(Collected data)
BEGIN

-- ==== Sys2Proof/Safety.lean ====
section
/-! DEFINITION. What counts as a safe run of the block, the invariant of the state that every step keeps, and the
words in which the statements of Certificates/Slice0/Obligations.lean speak: which task a core runs, what an Aidon
instruction leaves beside its own effect, which commands are Aidon instructions. -/

namespace Sys2Proof

open Sys2Proof.Machine

/-- A step answers a next state. -/
def StepCompletes (s : State) : Prop := ∃ t, step s = .next t

/-- The canonical form of a byte memory: addresses strictly rising, no byte listed that reads as an unlisted one. -/
def Memory.wf (m : Bytes) : Bool := Sparse.wf zeroByte m

/-- The canonical form of the register file: keys strictly rising, no register listed at its reset value. -/
def Registers.wf (m : List (Nat × Word)) : Bool := Sparse.wf resetValue m

/-- No session has more than 8 commands waiting (R203). -/
def SessionsFit (s : State) : Prop := ∀ k, (s.sess k).queue.length ≤ 8

/-- The invariant that every step keeps: equal register files are equal data, and equal memories are; the recorder has at most
64 records waiting (R313) and a session at most 8 commands (R203). -/
@[reducible] def Inv (s : State) : Prop :=
  Registers.wf s.regs = true ∧ Memory.wf s.mem = true ∧ s.recorder.queue.length ≤ 64 ∧ SessionsFit s

/-! ## Aidon -/

/-- Logical core `j` runs an activation of task `k`, and the code at its PC is instruction `i`, whose words can be
fetched (R55). -/
def CoreRuns (s : State) (j : Nat) (k : TaskRec) (i : Instr) : Prop :=
  currentTask s j = some k ∧ fetchFault s j (s.task k.task).regs.pc.toNat (codeOf i).length = none ∧
  spells s j (s.task k.task).regs.pc.toNat (codeOf i) = true

/-- The members that are compared on core `j` agree, whatever instruction they are compared at: what upsets did to their
signatures is the same, and none alone met a fault (R71, R73, R88). -/
def MembersAgree (s : State) (j : Nat) (k : TaskRec) (up : Upset) : Prop :=
  let view := fun (i : Nat) => ((s.task k.task).syn.getD i 0 ^^^ up.syn.getD i 0, up.odd.contains i)
  ∀ a ∈ members s j, ∀ b ∈ members s j, view a = view b ∧ (view a).2 = false

/-- The registers of a task (R49). -/
def aidonRegs (s : State) (k : TaskRec) : TaskRegs := (s.task k.task).regs

/-- The state after an instruction of `size` words and `cost` cycles on core `j` whose effect is on the context of its
task alone: the cycles are charged (R45), PC stands at the next instruction, `f` changes the context, and what an upset
does to a member stays in its signature (R72). -/
def aidonTask (s : State) (j : Nat) (k : TaskRec) (up : Upset) (size cost : Nat) (f : TaskSt → TaskSt) : State :=
  let c := chargeTask s j k cost
  let t := c.task k.task
  c.setTask k.task (struckTask (f { t with regs := { t.regs with pc := pcAt (t.regs.pc.toNat + size) } }) up)

/-- The same where the instruction changes registers alone: the registers become `r`, with PC at the next
instruction. -/
def aidonNext (s : State) (j : Nat) (k : TaskRec) (up : Upset) (size cost : Nat) (r : TaskRegs) : State :=
  aidonTask s j k up size cost (fun t => { t with regs := { r with pc := t.regs.pc } })

/-- The same where the instruction sets PC as well. -/
def aidonJump (s : State) (j : Nat) (k : TaskRec) (up : Upset) (size cost : Nat) (r : TaskRegs) : State :=
  aidonTask s j k up size cost (fun t => { t with regs := r })

/-- The address of the instruction after one of `size` words. -/
def aidonPc (s : State) (k : TaskRec) (size : Nat) : BitVec 19 := pcAt ((aidonRegs s k).pc.toNat + size)

/-- Whether a number is a signed 64-bit number. -/
def fits64 (v : Int) : Bool := decide (-(2 ^ 63) ≤ v) && decide (v < 2 ^ 63)

/-- An integer result `w` with quality `q`: OV is set when the exact result is no signed 64-bit number (R60). -/
def intWord (r : TaskRegs) (w : DWord) (exact : Int) (q : Quality) : TaskRegs :=
  { r with wa := w, qa := q, flags := { r.flags with ov := r.flags.ov || !fits64 exact } }

/-- A push: WB, QB ← WA, QA, then WA, QA (R57). -/
def pushed (r : TaskRegs) (v : DWord) (q : Quality) : TaskRegs :=
  { r with wb := r.wa, qb := r.qa, wa := v, qa := q }

/-- The core, what an upset does and the cycle count of the Aidon instructions of one word that change registers alone (R57). -/
def aidonRegisterOnly : Instr → Option (Nat × Upset × Nat)
  | .nop j u | .notB j u | .set1 j u | .set0 j u | .ldk j u _ | .tix j u | .swap j u | .btw j u | .wtb j u | .qtw j u | .setq j u _
  | .setbq j u _ | .add j u | .sub j u | .wand j u | .wor j u | .wxor j u | .wnot j u | .neg j u | .shl j u _ | .shr j u _ | .sar j u _
  | .addk j u _ | .abs j u | .eq j u | .ne j u | .lt j u | .le j u | .gt j u | .ge j u | .ltu j u | .geu j u | .fneg j u | .fabs j u =>
    some (j, u, 1)
  | .mul j u | .itf j u | .fti j u => some (j, u, 3)
  | .div j u | .mod j u => some (j, u, 20)
  | .fadd j u | .fsub j u | .fmul j u | .feq j u | .flt j u | .fle j u | .fmin j u | .fmax j u => some (j, u, 4)
  | .fdiv j u => some (j, u, 24)
  | .fsqrt j u => some (j, u, 28)
  | _ => none

/-- The core, and what an upset does, of the Aidon instructions that store nothing in memory or in an image: all but CHKP, END and STD. A
store to the output area is staged (R53), one to task data stays in the task. -/
def aidonStoresNothing : Instr → Option (Nat × Upset)
  | .nop j u | .jmp j u _ | .jt j u _ | .jf j u _ | .call j u _ | .ret j u | .lpb j u _ | .lpe j u | .lpx j u _ | .ld j u _ _ | .ldn j u _ _
  | .andB j u _ _ | .andn j u _ _ | .orB j u _ _ | .orn j u _ _ | .xorB j u _ _ | .xorn j u _ _ | .st j u _ _ | .stn j u _ _
  | .setB j u _ _ | .rst j u _ _ | .notB j u | .set1 j u | .set0 j u | .ap j u | .anp j u | .opB j u | .onp j u | .xp j u | .pop j u
  | .redge j u _ | .fedge j u _ | .ton j u _ | .tof j u _ | .tp j u _ | .ctu j u _ | .ctd j u _ | .crst j u _ | .cld j u _
  | .ldw j u _ _ | .stw j u _ _ | .ldk j u _ | .ldkx j u _ _ | .ldwx j u _ _ _ | .stwx j u _ _ _ | .tix j u | .ldd j u | .swap j u
  | .btw j u | .wtb j u | .qtw j u | .setq j u _ | .setbq j u _ | .add j u | .sub j u | .mul j u | .div j u | .mod j u | .wand j u | .wor j u
  | .wxor j u | .wnot j u | .neg j u | .shl j u _ | .shr j u _ | .sar j u _ | .addk j u _ | .abs j u | .eq j u | .ne j u | .lt j u | .le j u
  | .gt j u | .ge j u | .ltu j u | .geu j u | .fadd j u | .fsub j u | .fmul j u | .fdiv j u | .fsqrt j u | .fneg j u | .fabs j u | .itf j u
  | .fti j u | .feq j u | .flt j u | .fle j u | .fmin j u | .fmax j u | .rds j u _ | .wrs j u _ | .undefinedOpcode j u _ => some (j, u)
  | _ => none

/-- The commands that may write an addressed memory: Aidon instructions, which store (R59) or, where members differ, undo
stores (R75, R76), a joiner that makes a staged image running or takes the state copy (R170), the retained flush (R234), the transfer engine (R243), and whatever may reset the
module (R324). -/
def mayWriteMemory (c : Instr) : Bool :=
  !(codeOf c).isEmpty ||
  match c with
  | .copy _ _ _ | .resyncAccept _ | .retainedFlushDone | .supplyFailWarning | .keyScan _
  | .unitOfWork _ _ | .tickEdge _ | .hoodSwitch | .startStep _ | .reset _ | .pwrReset _ | .safeArmReset | .tickWatchdog
  | .startWatchdog | .forwardedWriteEffect | .registerWrite _ _ _ | .regWrite _ | .taskReEnable _ | .guardApply _
  | .taskEnable _ => true
  | _ => false

/-! ## Commands of the block -/

/-- From `s` to `t` nothing changes but registers, and of those only the ones whose key stands in `ks`. -/
def OnlyRegs (s t : State) (ks : List Nat) : Prop := t = { s with regs := t.regs } ∧ ∀ a, a ∉ ks → t.reg a = s.reg a

/-- Command `q` with an opcode stands at the front of the queue of session `k`, one of the 16, before `rest`, and waits for
nothing (R203). -/
@[reducible] def Fronts (s : State) (k opcode : Nat) (q : QCmd) (rest : List QCmd) : Prop :=
  k < 16 ∧ (s.sess k).queue = q :: rest ∧ q.opcode = opcode ∧ q.waiting = false

/-- The same where the command waits for what completes it. -/
@[reducible] def Waits (s : State) (k opcode : Nat) (q : QCmd) (rest : List QCmd) : Prop :=
  k < 16 ∧ (s.sess k).queue = q :: rest ∧ q.opcode = opcode ∧ q.waiting = true

/-- Session `k` has been sent the result of its command `q`: it left the queue, its RESULT is the last thing that was
sent, and its journal record is done with the same result (R203, R208, R210) as long as MRAM takes writes (R322). -/
def Answered (t : State) (k : Nat) (q : QCmd) (rest : List QCmd) (code : Nat) (data : List Byte) : Prop :=
  (t.sess k).queue = rest ∧ (∃ o, t.outbox = resultOut t k q.seq q.opcode false code data :: o) ∧
  (t.mramProtected = false → ∀ j, q.jseq = some j → ∀ r ∈ t.journal, r.jseq = j →
    r.done = true ∧ r.result = code ∧ r.resultData = data)

/-- Session `k`'s command `q` stays at the front of its queue and waits for what completes it; nothing is answered. -/
def Held (t : State) (k : Nat) (q : QCmd) (rest : List QCmd) : Prop :=
  (t.sess k).queue = { q with waiting := true } :: rest

/-- A Strait message that this module sends on the lane that carries the control lane's traffic (R148 to R150). -/
def controlOut (s : State) (type sub : Nat) (vals : List Nat) (bytes : List Byte) : Out :=
  .strait (laneOf s.pair.routing 6) (straitMessage type sub (s.reg A.CROWN_OWN) s.tick s.pair.seq
    (straitPayload type sub vals bytes))

/-- The REPLY that answers a message of a TYPE and SEQ with a code (R150). -/
def replyOut (s : State) (type seq code : Nat) : Out := controlOut s 0x0A 0 [type, seq, code] []

/-- An event of a class and code with a SOURCE has been raised, after those raised before (R309). -/
def Raised (s t : State) (cls code src : Nat) : Prop :=
  ∃ e, t.recorder.raised = s.recorder.raised ++ [e] ∧ e.cls = cls ∧ e.code = code ∧ e.source = src

end Sys2Proof
end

END

Please print verbatim each line from the first line of the entries above to the line that contains "def Memory.wf (m", inclusive, and nothing more.

> **OUTPUT FOR THIS TASK**:
-- ==== Sys2Proof/Safety.lean ====
section
/-! DEFINITION. What counts as a safe run of the block, the invariant of the state that every step keeps, and the
words in which the statements of Certificates/Slice0/Obligations.lean speak: which task a core runs, what an Aidon
instruction leaves beside its own effect, which commands are Aidon instructions. -/

namespace Sys2Proof

open Sys2Proof.Machine

/-- A step answers a next state. -/
def StepCompletes (s : State) : Prop := ∃ t, step s = .next t

/-- The canonical form of a byte memory: addresses strictly rising, no byte listed that reads as an unlisted one. -/
def Memory.wf (m : Bytes) : Bool := Sparse.wf zeroByte m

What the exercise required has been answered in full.